Uitgesproken kritisch zijn Henri Bloemen en Winibert Segers. Zij poneren dat Scruton eigenlijk op geen enkele wijze vatbaar is voor kritiek van anderen op zijn denken. Scruton heeft altijd gelijk. Hij houdt er in feite van om met zijn sterk retorische uitspraken kritiek op te roepen, want die kritiek bevestigt dat het inderdaad zo slecht is gesteld als hij al had gedacht. Toch wagen deze auteurs een poging tot kritiek op het absolute onderscheid van Scruton tussen hoge en populaire cultuur: ze citeren uit het popnummer ”Sympathy for the devil” van de Rolling Stones Christus, de duivel, Pilatus, de Russische orthodoxie etc. om te laten zien dat in populaire cultuur vaak bronnen uit de hoge cultuur voorkomen.
Herman de Dijn stelt dat Scruton religie weliswaar als het hart van de cultuur ziet, maar dat zijn notie van religie typisch verlicht en modern is: het gaat om religie als cultureel-maatschappelijk fenomeen –vooral de morele waarden en de ‘eerbied’ of ‘pietas’– en niet als een aanraking van gene zijde ofwel de „intieme, persoonlijke verhouding tot een Verlosser die de weg is naar het ware heil dat niet van deze wereld is.”
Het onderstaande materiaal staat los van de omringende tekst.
-- ==== Sys2Proof/Machine/Display.lean ====
section
/-! DEFINITION. `CLS` and `DRW`, the only writers of the framebuffer (42_display.md). -/

namespace Sys2Proof.Machine

open Host (Outcome)

/-- `CLS` (R120). -/
def execCls (s : State) : Outcome State Fault Refusal := .next ((s.display Framebuffer.dark).advance 2)

/-- `DRW Vx,Vy,n` (R121): the sprite's bytes are read first (all of them, or `MemBounds`), drawn by exclusive or, and `VF` is written last. -/
def execDrw (x y : Reg) (n : Rows) (s : State) : Outcome State Fault Refusal :=
  match s.mem.readBlock s.i.toNat n.val with
  | none => .next (s.squash .memBounds (encode (.drw x y n)))
  | some sprite =>
    let drawn := drawRows (s.getV x).toNat (s.getV y).toNat sprite (s.fb, false)
    .next (((s.display drawn.1).setV vF (flagByte drawn.2)).advance 2)

end Sys2Proof.Machine
end

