-- ==== Sys2Proof/Machine/KeysTimers.lean ====
section
/-! DEFINITION. Key queries, the key wait and the timer registers (43_keys_timers.md). -/

namespace Sys2Proof.Machine

open Host (Outcome)

/-- `SKP Vx` (R130): the whole byte is the index; above 15, `KeyIndexBounds` (60_exceptions.md R157). -/
def execSkp (x : Reg) (s : State) : Outcome State Fault Refusal :=
  if (s.getV x).toNat > 0x0F then .next (s.squash .keyIndexBounds (encode (.skp x)))
  else .next (s.skipIf (s.keyDown (s.getV x).toNat))

/-- `SKNP Vx` (R131). -/
def execSknp (x : Reg) (s : State) : Outcome State Fault Refusal :=
  if (s.getV x).toNat > 0x0F then .next (s.squash .keyIndexBounds (encode (.sknp x)))
  else .next (s.skipIf (!s.keyDown (s.getV x).toNat))

/-- `LD Vx,DT` (R132): the value before this step's tick. -/
def execLdVxDT (x : Reg) (s : State) : Outcome State Fault Refusal := .next ((s.setV x s.dt).advance 2)

/-- `LD Vx,K` (R133): a pressed key's index, or, with no key pressed, `PC` unchanged, so that the same word is fetched again. -/
def execLdVxK (x : Reg) (s : State) : Outcome State Fault Refusal :=
  match pickKey s.stepNo s.keys with
  | some k => .next ((s.setV x (BitVec.ofNat 8 k)).advance 2)
  | none => .next s

/-- `LD DT,Vx` (R134). -/
def execLdDTVx (x : Reg) (s : State) : Outcome State Fault Refusal := .next ({ s with dt := s.getV x }.advance 2)

/-- `LD ST,Vx` (R135). -/
def execLdSTVx (x : Reg) (s : State) : Outcome State Fault Refusal := .next ({ s with st := s.getV x }.advance 2)

end Sys2Proof.Machine
end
De enige wetenschappelijke allochtoon die de Vlamingen in hun boek hebben toegelaten, Ad Verbrugge (oprichter van Beter Onderwijs Nederland), staat sympathiek tegenover Scrutons cultuurpessimisme, al vindt hij Scruton ook een poseur die de bestaande orde ontkent en „niet werkelijk de aard van de huidige culturele dynamiek raakt.”
Door de genoemde (en niet-genoemde) bijdragen is dit boek zelf een prachtig voorbeeld van een gesprek tussen een overdrager van cultuur en een aantal aandachtige ontvangers van die cultuur. Alle lof daarom voor dit boek!
Hoezeer ik ook sympathiek sta tegenover de idealen van Scruton en zijn pleidooi voor goed onderwijs waardeer en voorsta, toch deel ik ook een aantal van de genoemde kritiekpunten, bijvoorbeeld op het punt van de te rigide onderscheiding van hoge en lage cultuur: er is briljante popmuziek (en wat te denken van jazz!?) en er is ook middelmatige klassieke salonmuziek. Ik zou er nog een niet in het gesprek genoemd aspect aan willen toevoegen, te weten de didactiek: wil je vandaag leerlingen inwijden in de hoge cultuur, dan moet je vaak wel concessies aan jezelf doen door eerst af te dalen naar de belevingswereld van hen –via bijvoorbeeld een songtekst of een film waarin verwijzingen zitten naar de hoge cultuur– om daarna de brug te slaan naar die hoge cultuur.
Ten diepste gaat het in het onderwijs niet om de hoogte maar om de heteronomie van die cultuur. De simpele maar grootse negro spiritual ”We shall overcome” staat dan zij aan zij met Bachs ”Matthäus”!
Boekgegevens
Wat heet beschaving. Roger Scrutons cultuur- en onderwijskritiek, Paulus van Bortel (red.); uitg. Pelckmans, Kapellen, 2011; 978 90 8687 0691; 239 blz.; € 22,50.